D       172.16.0.0/24 [90/409600] via 192.168.12.1, 00:05:31, FastEthernet0/0 

D       172.16.1.0/25 [90/409600] via 192.168.12.1, 00:13:21, FastEthernet0/0 

D       172.16.2.0/26 [90/409600] via 192.168.12.1, 00:05:31, FastEthernet0/0 

D       172.16.3.0/27 [90/409600] via 192.168.12.1, 00:05:31, FastEthernet0/0

We can see all the Eigrp networks are in the routing table of R2. 
Now let us look at how powerful a prefix list is. 

Let us filter 172.16.1.0/25 from R2. 

R2(config)#ip prefix-list NWKINGS seq 10 deny 172.16.1.0/25 

R2(config)#ip prefix-list NWKINGS seq 20 permit 0.0.0.0/0 le 32 

By using the ip prefix-list command under config mode, we can create a prefix list. 
NWKINGS is the name of the prefix list.  

10 is the seq number which can be any numerical value. 

After creating the prefix list, we need to apply it under a routing protocol. 

Since our network is configured with EIGRP, we will apply it under EIGRP. 

R2(config)#router eigrp 1 

R2(config-router)#distribute-list prefix NWKINGS in

We used the IN operator here since the routes are coming in R2 from R1. 

R2#show ip route eigrp  

     1.0.0.0/8 is variably subnetted, 2 subnets, 2 masks 

D       1.0.0.0/8 is a summary, 00:14:19, Null0 

     172.16.0.0/16 is variably subnetted, 3 subnets, 3 masks 

D       172.16.0.0/24 [90/409600] via 192.168.12.1, 00:00:09, FastEthernet0/0 

D       172.16.2.0/26 [90/409600] via 192.168.12.1, 00:00:09, FastEthernet0/0 

D       172.16.3.0/27 [90/409600] via 192.168.12.1, 00:00:09, FastEthernet0/0 

We are not able to see the 172.16.1.0/25 network in the Eigrp table of R2. 

Prefix list OUT 

To use a prefix list with the OUT operator we need to configure it on R1 since R1 is the router that is exporting the routes to R2. 

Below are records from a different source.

/-- A leaf value of its item's shape is encoded in the item's size and read back. -/
theorem leaf_codesBack {c : Config} (hc : c.legal = true) {it : LeafItem} (ok : it.ok c = true)
    {v : LeafValue} (fits : fitsLeaf c it v = true) :
    ∃ e, encodeLeaf it v = some e ∧ e.length = it.size ∧ CodesBack (fun b => decodeLeaf c b it) v e := by
  have room : ∀ (front e back : Bytes), need (front ++ e ++ back) front.length e.length = .ok () := by
    intro front e back
    exact need_ok (by simp)
  cases it with
  | u k =>
    cases v with
    | int v =>
      simp only [fitsLeaf, inUnsigned, Bool.and_eq_true, decide_eq_true_eq] at fits
      have hv : v.toNat < 256 ^ k := by
        have : ((v.toNat : Nat) : Int) < ((256 ^ k : Nat) : Int) := by
          rw [Int.toNat_of_nonneg fits.1]
          have h2 := fits.2
          rw [pow_mul] at h2
          exact_mod_cast h2
        exact_mod_cast this
      refine ⟨_, rfl, by simp [LeafItem.size], fun front back path => ?_⟩
      have h1 := room front (memWrite k v.toNat) back
      have h2 := memRead_memWrite front back hv
      rw [memWrite_length] at h1
      simp only [decodeLeaf, h1, h2, memWrite_length]
      simp [bind, Except.bind, Int.toNat_of_nonneg fits.1]
    | enum e raw => simp [fitsLeaf] at fits
    | group vs => simp [fitsLeaf] at fits
  | i k =>
    cases v with
    | int v =>
      simp only [fitsLeaf] at fits
      have hk : 1 ≤ k := by
        simp [LeafItem.ok] at ok
        omega
      have hv : rawOfSigned k v < 256 ^ k := by
        have := rawOfSigned_lt k v
        rwa [pow_mul] at this
      refine ⟨_, rfl, by simp [LeafItem.size], fun front back path => ?_⟩
      have h1 := room front (memWrite k (rawOfSigned k v)) back
      have h2 := memRead_memWrite front back hv
      rw [memWrite_length] at h1
      simp only [decodeLeaf, h1, h2, memWrite_length, signedOf_rawOfSigned hk fits]
      simp [bind, Except.bind]
    | enum e raw => simp [fitsLeaf] at fits
    | group vs => simp [fitsLeaf] at fits
  | enum e k =>
    cases v with
    | int v => simp [fitsLeaf] at fits
    | enum e' raw =>
      simp only [fitsLeaf, Bool.and_eq_true, beq_iff_eq] at fits
      obtain ⟨rfl, hr⟩ := fits
      simp only [LeafItem.ok, Bool.and_eq_true, beq_iff_eq] at ok
      have hv : raw < 256 ^ k := by
        have := enumLegal_lt hc ok.2 hr
        rwa [pow_mul] at this
      refine ⟨_, rfl, by simp [LeafItem.size], fun front back path => ?_⟩
      have h1 := room front (memWrite k raw) back
      have h2 := memRead_memWrite front back hv
      rw [memWrite_length] at h1
      simp only [decodeLeaf, h1, h2, memWrite_length, hr]
      simp [bind, Except.bind]
    | group vs => simp [fitsLeaf] at fits
  | bits gs =>
    cases v with
    | int v => simp [fitsLeaf] at fits
    | enum e raw => simp [fitsLeaf] at fits
    | group vs =>
      simp only [fitsLeaf] at fits
      simp only [LeafItem.ok, Bool.and_eq_true, beq_iff_eq] at ok
      obtain ⟨⟨⟨okg, -⟩, h8⟩, -⟩ := ok
      obtain ⟨bits, he, hl, -⟩ := decodeBits_encodeBits hc [] okg fits
      have hlen : (bitsToBytes bits).length = groupBits gs / 8 := by
        rw [bitsToBytes_length, hl]
        omega
      refine ⟨bitsToBytes bits, by simp [encodeLeaf, he], hlen, fun front back path => ?_⟩
      obtain ⟨bits', he', -, hd⟩ := decodeBits_encodeBits hc path okg fits
      obtain rfl : bits' = bits := by
        rw [he] at he'
        exact (Option.some.inj he').symm
      have h1 := room front (bitsToBytes bits') back
      have h2 := slice_middle front (bitsToBytes bits') back
      have h3 := hd [] []
      rw [hlen] at h1 h2
      simp only [List.nil_append, List.append_nil, List.length_nil] at h3
      simp only [decodeLeaf, h1, h2, hlen]
      simp [bind, Except.bind, h3]

/-- Elements coded back one by one are coded back together. -/
theorem array_codesBack {α : Type} {dec : Bytes → Nat → FieldPath → Except Error (α × Nat)}
    {enc : α → Option Bytes} {size : Nat} {xs : List α}
    (h : ∀ x ∈ xs, ∃ e, enc x = some e ∧ e.length = size ∧ CodesBack dec x e) :
    ∃ e, encodeArray enc xs = some e ∧ e.length = xs.length * size ∧
      ∀ j, CodesBack (fun b pos path => decodeArray (dec b) path xs.length j pos) xs e := by
  induction xs with
  | nil =>
    exact ⟨[], rfl, by simp, fun j front back path => by simp [decodeArray]⟩
  | cons x xs ih =>
    obtain ⟨e, he, hl, hd⟩ := h x (by simp)
    obtain ⟨es, hes, hls, hds⟩ := ih fun y hy => h y (List.mem_cons_of_mem _ hy)
    refine ⟨e ++ es, by simp [encodeArray, he, hes], ?_, fun j front back path => ?_⟩
    · rw [List.length_append, hl, hls, List.length_cons, Nat.add_mul]
      omega
    · have h1 := hd front (es ++ back) (path ++ [.index j])
      have h2 := hds (j + 1) (front ++ e) back path
      simp only [List.append_assoc, List.length_append] at h1 h2 ⊢
      simp [decodeArray, h1, h2, bind, Except.bind, Nat.add_assoc]

/-- Items coded back one by one are coded back in order; an absent value is not listed. -/
theorem items_codesBack {ι α : Type} {dec : Bytes → ι → Nat → FieldPath → Except Error (Option α × Nat)}
    {reserved : ι → Bool} {fits : ι → Option α → Bool} {enc : ι → Option α → Option Bytes} {size : ι → Nat}
    {items : List (FieldName × ι)}
    (h : ∀ it ∈ items, ∀ v, fits it.2 v = true →
      ∃ e, enc it.2 v = some e ∧ e.length = size it.2 ∧ CodesBack (fun b => dec b it.2) v e)
    {vs : List α} (ok : fitsItems reserved fits items vs = true) :
    ∃ e, encodeItems reserved enc items vs = some e ∧ e.length = sizeOfItems size items ∧
      CodesBack (fun b pos path => decodeItems (dec b) path items pos) vs e := by
  induction items generalizing vs with
  | nil =>
    cases vs with
    | nil => exact ⟨[], rfl, rfl, fun front back path => by simp [decodeItems]⟩
    | cons v vs => simp [fitsItems] at ok
  | cons it items ih =>
    obtain ⟨n, it⟩ := it
    have tail := fun {vs} => ih (fun it' hit => h it' (List.mem_cons_of_mem _ hit)) (vs := vs)
    have step : ∀ (v : Option α) (vs' : List α), fits it v = true → fitsItems reserved fits items vs' = true →
        ∃ e es, enc it v = some e ∧ encodeItems reserved enc items vs' = some es ∧
          (e ++ es).length = size it + sizeOfItems size items ∧
          CodesBack (fun b pos path => decodeItems (dec b) path ((n, it) :: items) pos) (v.toList ++ vs')
            (e ++ es) := by
      intro v vs' hv hvs
      obtain ⟨e, he, hl, hd⟩ := h (n, it) (by simp) v hv
      obtain ⟨es, hes, hls, hds⟩ := tail hvs
      refine ⟨e, es, he, hes, by simp at hl; simp [hl, hls], fun front back path => ?_⟩
      have h1 := hd front (es ++ back) (path ++ [.name n])
      have h2 := hds (front ++ e) back path
      simp only [List.append_assoc, List.length_append] at h1 h2 ⊢
      simp [decodeItems, h1, h2, bind, Except.bind, Nat.add_assoc]
    by_cases hr : reserved it = true
    · simp only [fitsItems, hr, if_true, Bool.and_eq_true] at ok
      obtain ⟨e, es, he, hes, hl, hd⟩ := step none vs ok.1 ok.2
      exact ⟨e ++ es, by simp [encodeItems, hr, he, hes], hl, hd⟩
    · cases vs with
      | nil => simp [fitsItems, hr] at ok
      | cons v vs =>
        simp only [fitsItems, hr, if_false, Bool.and_eq_true, Bool.false_eq_true] at ok
        obtain ⟨e, es, he, hes, hl, hd⟩ := step (some v) vs ok.1 ok.2
        exact ⟨e ++ es, by simp [encodeItems, hr, he, hes], hl, hd⟩

/-- A plain value of its item's shape is encoded in the item's size and read back. -/
theorem plain_codesBack {c : Config} (hc : c.legal = true) {it : PlainItem} (ok : it.ok c = true)
    {v : Option PlainValue} (fits : fitsPlain c it v = true) :
    ∃ e, encodePlain it v = some e ∧ e.length = it.size ∧ CodesBack (fun b => decodePlain c b it) v e := by
  cases it with
  | leaf it =>
    cases v with
    | none => simp [fitsPlain] at fits
    | some v =>
      cases v with
      | list xs => simp [fitsPlain] at fits
      | leaf v =>
        obtain ⟨e, he, hl, hd⟩ := leaf_codesBack hc (it := it) ok (by simpa [fitsPlain] using fits)
        refine ⟨e, he, hl, fun front back path => ?_⟩
        have := hd front back path
        simp only at this
        simp only [decodePlain, this]
        rfl
  | rsv k =>
    cases v with
    | some v => simp [fitsPlain] at fits
    | none =>
      refine ⟨_, rfl, by simp [PlainItem.size], fun front back path => ?_⟩
      have : need (front ++ memWrite k 0 ++ back) front.length k = .ok () := need_ok (by simp)
      simp only [decodePlain, this, memWrite_length]
      simp [Except.map]
  | arr el n =>
    cases v with
    | none => simp [fitsPlain] at fits
    | some v =>
      cases v with
      | leaf v => simp [fitsPlain] at fits
      | list xs =>
        simp only [fitsPlain, Bool.and_eq_true, decide_eq_true_eq, List.all_eq_true] at fits
        simp only [PlainItem.ok, Bool.and_eq_true] at ok
        obtain ⟨rfl, hx⟩ := fits
        obtain ⟨e, he, hl, hd⟩ := array_codesBack (enc := encodeLeaf el) fun x hxs =>
          leaf_codesBack hc ok.1 (hx x hxs)
        refine ⟨e, he, hl, fun front back path => ?_⟩
        have := hd 0 front back path
        simp only at this
        simp only [decodePlain, this]
        rfl

/-- A figure record of its layout's shape is encoded in 15 bytes and read back. -/
theorem figure_codesBack {c : Config} (hc : c.legal = true) {vs : Fig} (fits : fitsFigure c vs = true) :
    ∃ e, encodeFigure c vs = some e ∧ e.length = figureSize ∧ CodesBack (decodeFigure c) vs e := by
  have hf := legal_figureOk hc
  simp only [Config.figureOk, itemsOk, Bool.and_eq_true, List.all_eq_true, beq_iff_eq] at hf
  obtain ⟨⟨hok, -⟩, hsize⟩ := hf
  obtain ⟨e, he, hl, hd⟩ := items_codesBack (dec := decodePlain c) (enc := encodePlain)
    (size := PlainItem.size) (fun it hit v hv => plain_codesBack hc (hok it hit) hv) fits
  exact ⟨e, he, hl.trans hsize, hd⟩

/-- A value of its item's shape is encoded in the item's size and read back. -/
theorem item_codesBack {c : Config} (hc : c.legal = true) {it : Item} (ok : it.ok c = true)
    {v : Option Value} (fits : fitsItem c it v = true) :
    ∃ e, encodeItem c it v = some e ∧ e.length = it.size ∧ CodesBack (fun b => decodeItem c b it) v e := by
  cases it with
  | plain it =>
    have main : ∀ pv : Option PlainValue, fitsPlain c it pv = true →
        ∃ e, encodePlain it pv = some e ∧ e.length = it.size ∧
          CodesBack (fun b => decodeItem c b (.plain it)) (pv.map .plain) e := by
      intro pv hpv
      obtain ⟨e, he, hl, hd⟩ := plain_codesBack hc (it := it) ok hpv
      refine ⟨e, he, hl, fun front back path => ?_⟩
      have := hd front back path
      simp only at this
      simp only [decodeItem, this]
      rfl
    cases v with
    | none => exact main none (by simpa [fitsItem] using fits)
    | some v =>
      cases v with
      | plain v => exact main (some v) (by simpa [fitsItem] using fits)
      | record vs => simp [fitsItem] at fits
      | records xs => simp [fitsItem] at fits
      | bytes d => simp [fitsItem] at fits
  | figure =>
    cases v with
    | none => simp [fitsItem] at fits
    | some v =>
      cases v with
      | plain v => simp [fitsItem] at fits
      | records xs => simp [fitsItem] at fits
      | bytes d => simp [fitsItem] at fits
      | record vs =>
        obtain ⟨e, he, hl, hd⟩ := figure_codesBack hc (vs := vs) (by simpa [fitsItem] using fits)
        refine ⟨e, he, hl, fun front back path => ?_⟩
        simp only [decodeItem, hd front back path]
        rfl
  | figures n =>
    cases v with
    | none => simp [fitsItem] at fits
    | some v =>
      cases v with
      | plain v => simp [fitsItem] at fits
      | record vs => simp [fitsItem] at fits
      | bytes d => simp [fitsItem] at fits
      | records xs =>
        simp only [fitsItem, Bool.and_eq_true, decide_eq_true_eq, List.all_eq_true] at fits
        obtain ⟨rfl, hx⟩ := fits
        obtain ⟨e, he, hl, hd⟩ := array_codesBack (enc := encodeFigure c) fun x hxs =>
          figure_codesBack hc (hx x hxs)
        refine ⟨e, he, hl, fun front back path => ?_⟩
        have := hd 0 front back path
        simp only at this
        simp only [decodeItem, this]
        rfl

R1(config)#ip prefix-list NWKINGSS seq 10 deny 172.16.1.1/25 

R1(config)#ip prefix-list NWKINGSS seq 20 permit 0.0.0.0/0 le 32 

R1(config)#router eigrp 1 

R1(config-router)#distribute-list prefix NWKINGSS out 

Let us check if our prefix list is working or not. 

R2#show ip route eigrp  

     1.0.0.0/8 is variably subnetted, 2 subnets, 2 masks 

D       1.0.0.0/8 is a summary, 00:21:45, Null0 

     172.16.0.0/16 is variably subnetted, 3 subnets, 3 masks 

D       172.16.0.0/24 [90/409600] via 192.168.12.1, 00:07:35, FastEthernet0/0 

D       172.16.2.0/26 [90/409600] via 192.168.12.1, 00:07:35, FastEthernet0/0 

D       172.16.3.0/27 [90/409600] via 192.168.12.1, 00:07:35, FastEthernet0/0 

Crazy, Route 172.16.1.1/25 is not available in the Eigrp table of R2 

Le operator: – 

Let us first remove the previous prefix list: – 

(config)#no ip prefix-list NWKINGS 

(config)#router eigrp 1 

(config-router)#no distribute-list prefix NWKINGS in 

 

R2#show ip route eigrp  

     1.0.0.0/8 is variably subnetted, 2 subnets, 2 masks 

D       1.0.0.0/8 is a summary, 00:29:30, Null0 

     172.16.0.0/16 is variably subnetted, 4 subnets, 4 masks 

D       172.16.0.0/24 [90/409600] via 192.168.12.1, 00:15:20, FastEthernet0/0 

D       172.16.1.0/25 [90/409600] via 192.168.12.1, 00:00:10, FastEthernet0/0 

D       172.16.2.0/26 [90/409600] via 192.168.12.1, 00:15:20, FastEthernet0/0 

 

D       172.16.3.0/27 [90/409600] via 192.168.12.1, 00:15:20, FastEthernet0/0 

Now all the routes are visible at R2. 

Let us now use le operator. 

R2(config)#ip prefix-list NK seq 10 permit 172.16.1.0/25 le 26 

R2(config)#router eigrp 1 

R2(config-router)#distribute-list prefix NK in 

Shape 

R2#show ip route eigrp  

     1.0.0.0/8 is variably subnetted, 2 subnets, 2 masks 

D       1.0.0.0/8 is a summary, 00:29:30, Null0 

     172.16.0.0/16 is variably subnetted, 4 subnets, 4 masks 

D       172.16.0.0/24 [90/409600] via 192.168.12.1, 00:15:20, FastEthernet0/0 

D       172.16.1.0/25 [90/409600] via 192.168.12.1, 00:00:10, FastEthernet0/0 

D       172.16.2.0/26 [90/409600] via 192.168.12.1, 00:15:20, FastEthernet0/0 

D       172.16.3.0/27 [90/409600] via 192.168.12.1, 00:15:20, FastEthernet0/0 

 

Shape

R2#show ip route eigrp                                               

     1.0.0.0/8 is variably subnetted, 2 subnets, 2 masks 

D       1.0.0.0/8 is a summary, 00:31:11, Null0 

     172.16.0.0/25 is subnetted, 1 subnets 

D       172.16.1.0 [90/409600] via 192.168.12.1, 00:01:51, FastEthernet0/0 

See, routes are now filtered accordingly. 

ge (Greater than) operator can also be used in a similar way.